CONTENTS: The Case of Archaeopteryx: 1
This material is excerpted from the book, HISTORY OF EVOLUTIONARY THEORY. An asterisk ( * ) by a name indicates that person is not known to be a creationist. Of over 4,000 quotations in the books this Encyclopedia is based on, only 164 statements are by creationists.
Evolutionists claim it is halfway between a reptile and a bird.
"Archaeopteryx": This is a big name for a little bird, and is pronounced "Archee-opter-iks." It means "early wing." If you have a hard time with it, just call the little fellow "Archee." He won't mind.
There are high-quality limestone deposits in Solnhofen, Germany (near Eichstatt), which have been mined for over a century. From time to time, fossils have been found in them, and the sale of these has provided extra income for the owners of the Dorr quarry.

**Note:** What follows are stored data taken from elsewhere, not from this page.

-- ==== Sys2Proof/Machine/Noc.lean ====
section
/-! DEFINITION. The on-chip network (13_network): flit checks, flips and epochs, fences, timeouts and snoop resends. -/

namespace Sys2Proof.Machine

-- flit layouts (R360–R362)

/-- A flit's age field: units of 16 spine cycles, saturating at 255 (R373). -/
def NetFlit.age (x : NetFlit) : Nat := min 255 (x.waited / 16)

/-- A REQ flit's 128 bits (R360). -/
def NetFlit.reqBits (x : NetFlit) : BitVec 128 :=
  let f := x.flit
  BitVec.ofNat 128 (pack [(0, f.dst.toNat), (12, f.src.toNat), (24, f.op.toNat), (28, b2n f.epoch), (29, b2n f.gt), (30, b2n f.leg),
    (32, x.age), (40, f.tag.toNat), (50, clsField f.cls), (53, b2n f.spec.isSome), (54, (f.spec.map Fin.val).getD 0),
    (60, f.len.toNat), (71, b2n f.mflit), (72, f.addr.toNat), (120, f.rnum.toNat)])

/-- An RSP flit's 128 bits (R361). -/
def NetFlit.rspBits (x : NetFlit) : BitVec 128 :=
  let f := x.flit
  BitVec.ofNat 128 (pack [(0, f.dst.toNat), (12, f.src.toNat), (24, f.op.toNat), (28, b2n f.epoch), (29, b2n f.gt), (30, b2n f.leg),
    (31, b2n f.withData), (32, x.age), (40, f.tag.toNat), (64, f.rdata.toNat)])

/-- An SNP flit's 64 bits (R362): the node is the cluster, whichever end it is; the other end is the snoop filter's. -/
def flitSnpBits (f : Flit) : BitVec 64 :=
  let node := if f.dst.toNat / 512 < 4 then f.dst.toNat else f.src.toNat
  BitVec.ofNat 64 (pack [(0, node), (12, f.op.toNat % 8), (15, b2n f.epoch), (16, b2n f.leg), (22, f.addr.toNat / 64)])

/-- A DAT flit's sideband word (R362). -/
def flitSideband (f : Flit) : Word :=
  BitVec.ofNat 32 (pack [(0, f.dst.toNat), (12, f.tag.toNat), (22, b2n f.epoch), (23, b2n f.leg), (24, b2n f.response), (25, b2n f.gt),
    (26, b2n f.last), (27, b2n f.poison)])

-- places and routes (R363–R367)

/-- The virtual channel of a flit on its network: guaranteed, or by leg, and on DAT by class (R358). -/
def flitVc (f : Flit) : Nat := if f.gt then 0 else 1 + b2n f.leg + (if f.net = 2 then 2 * b2n f.response else 0)

/-- A place's number. -/
def NocIn.code : NocIn → Nat
  | .port d p => 288 * d + p
  | .mesh d x y dir => 2000 + (36 * d + 6 * y + x) * 4 + dir
  | .up d => 3000 + d
  | .down d => 3004 + d
  | .spine p => 3100 + p
  | .switch p => 3200 + p

/-- The attachment that a die's table names for a spine port (R366, R374). -/
def attach (d p : Nat) : Nat := (Config.attachment (Fin.ofNat 4 d) p).val

/-- A mesh router's coordinates from a place on a die. -/
def NocIn.xy : NocIn → Nat × Nat
  | .port _ p => (p / 8 % 6, p / 48)
  | .mesh _ x y 0 => (x + 1, y)
  | .mesh _ x y 1 => (x - 1, y)
  | .mesh _ x y 2 => (x, y + 1)
  | .mesh _ x y _ => (x, y - 1)
  | _ => (0, 0)

/-- Where a flit makes for on die d: its node, or the attachment of its bridge (R366). -/
def flitAim (f : Flit) (d : Nat) : Nat × Nat :=
  if nodeDie f.dst.toNat = d then nodeXY f.dst.toNat else (attach d (nodePort f.dst.toNat), 0)

/-- The direction of a flit's next mesh link: first along x, then along y; none at its aim (R366). -/
def meshDir (a b : Nat × Nat) : Option Nat :=
  if a.1 < b.1 then some 0 else if b.1 < a.1 then some 1 else if a.2 < b.2 then some 2 else if b.2 < a.2 then some 3 else none

/-- The link that a flit takes next from a place (R366, R367). -/
def flitLink (f : Flit) (a : NocIn) : Nat :=
  let net := f.net.val
  let meshLink (d : Nat) : Nat :=
    match meshDir a.xy (flitAim f d) with
    | some dir => linkMesh d a.xy.1 a.xy.2 dir net
    | none => if nodeDie f.dst.toNat = d then linkPort d (f.dst.toNat % 512) net else linkUp d net
  match a with
  | .port d _ => meshLink d
  | .mesh d _ _ _ => meshLink d
  | .up d => linkIn d net
  | .spine p => linkIn p net
  | .switch _ => linkOut (nodePort f.dst.toNat) net
  | .down d => linkDown d net

/-- Where that link takes it; none at its endpoint. -/
def flitStep (f : Flit) (a : NocIn) : Option NocIn :=
  let onMesh (d : Nat) : Option NocIn :=
    match meshDir a.xy (flitAim f d) with
    | some dir => some (.mesh d a.xy.1 a.xy.2 dir)
    | none => if nodeDie f.dst.toNat = d then none else some (.up d)
  match a with
  | .port d _ => onMesh d
  | .mesh d _ _ _ => onMesh d
  | .up d => some (.switch d)
  | .spine p => some (.switch p)
  | .switch _ => if nodeDie f.dst.toNat < 4 then some (.down (nodeDie f.dst.toNat)) else none
  | .down d => some (.port d (8 * attach d (nodePort f.src.toNat) + 7))

-- endpoints (R364, R365)

/-- The domain of an endpoint. -/
def nodeDom (n : Nat) : Nat :=
  let d := nodeDie n
  if 4 ≤ d then
    let p := nodePort n
    if 4 ≤ p ∧ p < 8 then 41 + (p - 4) else if p = 8 then 39 else if p = 9 then 40 else if p = 10 then 38 else if p = 11 then domLMP
    else if p = 12 then 46 else domSPN
  else
    let (x, y) := nodeXY n
    let p := n % 8
    if y = 0 then (if p = 6 then domCFE d else domBRG d)
    else if x = 0 ∧ y = 1 then (if p = 1 then domFCA d else if p = 2 ∨ p = 3 then domCFE d else domBRG d)
    else if x = 5 ∧ y = 1 then domDie d 0
    else if x = 5 then domDie d (y - 2)
    else domFCA d

/-- The NETP port that an endpoint is (R364). -/
def netpOf (n : Nat) : Option (Nat × Nat) := if isNetp n then some (nodeDie n, (nodeXY n).2 - 2) else none

-- arbitration (R367, R371, R373)

/-- The slot table that a flit's epoch bit names (R375). -/
def State.slotsOf (s : State) (f : Flit) : SlotTable := if f.epoch then s.noc.res1 else s.noc.res0

/-- The flow that owns a link's present slot for a flit (R368, R370). -/
def State.owner (s : State) (f : Flit) (link : Nat) : Nat := Tbl.get 0 (s.slotsOf f) (link * 256 + s.clk.spine % 256)

/-- The buffer of 4 flits of a virtual channel and input has room (R367); a guaranteed flit finds the space that each reserved
slot keeps (R371). -/
def State.vcRoom (s : State) (f : Flit) (a : NocIn) : Bool :=
  f.gt || decide ((s.noc.flits.filter fun x => x.at_ == a && x.flit.net == f.net && (flitVc x.flit) == (flitVc f)).length < 4)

In 1861, a feather was found, and it sold for a surprisingly good price. This was due to the fact that it had purportedly come from late Jurassic strata. Soon after, in the same quarry, a fossil bird was found with the head and neck missing. The name, Archaeopteryx, had been given to the bird. The Jurassic specimen was sold for a high price to the British Museum. Finding unusual specimens was becoming an excellent way to bring in good profit. In 1877, a second specimen was said to have been discovered close to the first,—but this one had a neck and head. In that head were 13 teeth in each jaw; the head itself had the elongated round shape of a lizard head. This latest find made an absolute sensation, and was sure to sell for a great amount of money. And it surely did—going this time to the Humbold Museum, in Berlin, as the highest bidder.
Including that feather, there are six specimens of Archaeopteryx in the world. All six came from that same German limestone area. In addition to the feather and the first two, three others are quite faint and difficult to use. It is almost impossible to tell what they are. Aside from the feather, the others are located at London, Berlin, Maxburg, Teyler, and Eichstatt—all in Germany. They all came from the same general area.

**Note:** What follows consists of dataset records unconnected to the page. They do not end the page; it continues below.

-- ECLIPSE_FENCE

/-- The cause of an Eclipse of a whole die holds (R426). -/
def State.dieCause (s : State) (d : Nat) (cause : Nat) : Bool :=
  let above := (List.range 8).filter fun i => ((Config.baseSensorDie (Fin.ofNat 8 i)).map fun x => x.val) == some d
  match cause with
  | 1 => s.dieState d != 0 && s.dieState d != 3 && !s.cfg.staged.isSome && !s.cfg.tpActive &&
      (List.range 4).all fun e => e == d || s.dieState e != 1
  | 2 => s.dieState d == 2 && s.restoreCode d == 0
  | 3 => !bitOf s.clk.locked d
  | 4 => (s.bridge d).state != 7
  | 5 => s.hotSensor 880 (((List.range 16).map fun i => 16 * d + i) ++ above.map fun i => 88 + i)
  | 6 => true
  | _ => false

/-- ECLIPSE_FENCE (R424 step 1, R426): of a domain, or of the whole die that holds it, where its cause holds; the currents
behind an overcurrent the part does not show. -/
def execEclipseFence (dom : Dom) (wholeDie : Bool) (cause : BitVec 3) (s : State) : Out :=
  let n := dom.val
  .next (if n < 36 ∧ (wholeDie = true ∨ n % 9 = 8) then (if s.dieCause (n / 9) cause.toNat then s.fenceDie (n / 9) cause else s)
    else if (cause = 0 ∧ s.domCode n true = 0) ∨ (cause = 6 ∧ n ≠ 36 ∧ (n < 44 ∨ 46 < n)) then s.fenceDomain n cause false
    else s)

/-- RESTORE_COMPLETE (R449 steps 3–6): the copy was read whole and the die takes its image, or a block of it failed. -/
def execRestoreComplete (die : Die) (copyOk : Bool) (s : State) : Out :=
  let d := die.val
  .next (if s.dieState d == 1 && (s.bridge d).state == 7 && !s.clk.holding then
    if copyOk = false then
      -- PMG_ECL_LAST gives no code for this cause: a free value (log entry 1)
      let (c, s) := s.free 3
      s.restoreFails d 0x46 c
    else
      let s : State := upTo (fun i s => s.domainOn (domDie d i)) 8 s
      let s := s.setDieState d 2
      let s := (s.stageRead (s.restoreBytes d)).putDieImage d (s.dieFrames d) (s.dieSettings d)
      let s : State := upTo (fun i s => s.domainStarted (domDie d i)) 8 s
      (s.restoreEnds d 0).count (cn 13 0) hub d 1
  else s)

/-- SPINE_LOCK_LOSS (R396, R446): the die's drain cannot answer; while the die restores, it is code 0x47. -/
def execSpineLockLoss (die : Die) (s : State) : Out :=
  let d := die.val
  .next (if s.on (domBRG d) then
    let (p, s) := s.inject 14 d 0
    let s := { s with clk := { s.clk with locked := setBit s.clk.locked d false } }
    let s := s.offer .hub 14 d 1 (Config.detCode 14 0) (Config.syndrome 14 0 d) 0 p.isSome
    if s.dieState d = 1 then s.restoreFails d 0x47 3
    else
      let s := s.fenceDie d 3
      if bitOf s.su.ended 3 then s else (s.setBridge d { s.bridge d with state := 9 }).bridgesSettled
  else s)

-- one core (R445)

/-- A Facet core reset: its item aborts, its registers clear, its memories and its prefetched item stay. -/
def State.facetReset (s : State) (c : Nat) : State :=
  let s := s.abortItem c 1 0 none
  let q := s.core c
  let dbg := { q.dbg with halted := false, stopping := false, stepping := false, cause := 0 }
  let s := s.setCore c {
    dmem := q.dmem,
    imem := q.imem,
    badD := q.badD,
    badI := q.badI,
    stores := q.stores,
    dmas := q.dmas.filter fun x => x.old,
    prefetch := q.prefetch,
    lastExc := q.lastExc,
    lastAddr := q.lastAddr,
    dbg := dbg }
  s.count (cn 13 4) (coreDie c) (coreCluster c % 16) 1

Only the first fossilized skeleton (the "London specimen"), and the second one (the "Berlin specimen"), are well-enough defined to be usable. Evolutionists declare them to be prime examples of a transitional species. If so, we would have here the only definite cross-species transitions ever found anywhere in the world.
"Evolutionists can produce only a single creature—one single fossil creature—for which it is possible to produce even a semblance of an argument. That creature is, of course, Archaeopteryx, of which about five fossil specimens have been found in Upper Jurassic rocks (assumed by evolutionary geologists to be about 150 million years in age). All have been found in the Solnhofen Pattenkalk of Franconia (West Germany)."—Duane Gish, Evolution: The Challenge of the Fossil Record (1985), p. 110.
The evolutionists consider Archaeopteryx to be a transition between reptile and bird. But there are two other possibilities. Some favor the first; others (including the present writer) prefer the second. It could be a real bird or a fake. Here are both; take your pick:
If the Archaeopteryx specimens are really genuine, here are reasons why Archaeopteryx could be considered a bird and not a reptile:
1: Scientists say it is a bird. It is significant that a special scientific meeting was held in 1982, a year before the furor over the Hoyle-Watkins declarations that Archaeopteryx was a hoax (which we will discuss shortly). The international Archaeopteryx Conference was held in Eichstatt, Germany, not far from the limestone deposits where all the specimens were originally found. At this meeting, it was decided that Archaeopteryx is a "bird" and not a reptile or half-bird / half-reptile. It was also decided that Archaeopteryx was not necessarily the ancestor of modern bird.
Therefore, the scientific community now officially declares Archaeopteryx to be only a bird, not a transitional species.
2: How could scales turn into feathers? Although zealous evolutionists have always claimed that this creature is a descendant of the reptiles and an ancestor of the birds, yet they do not explain how the scales on a reptile can change into feathers.
3: It has bones like a bird. Archaeopteryx is said to have thin, hollow wing and leg bones—such as a bird has.
4: It was not earlier than the birds. Archaeopteryx does not predate the bird, because fossils of other birds have been found in rocks of the same period (the Jurassic) in which Archaeopteryx was found.
5: It has modern bird feathers. The feathers on Archaeopteryx appear identical to modern feathers.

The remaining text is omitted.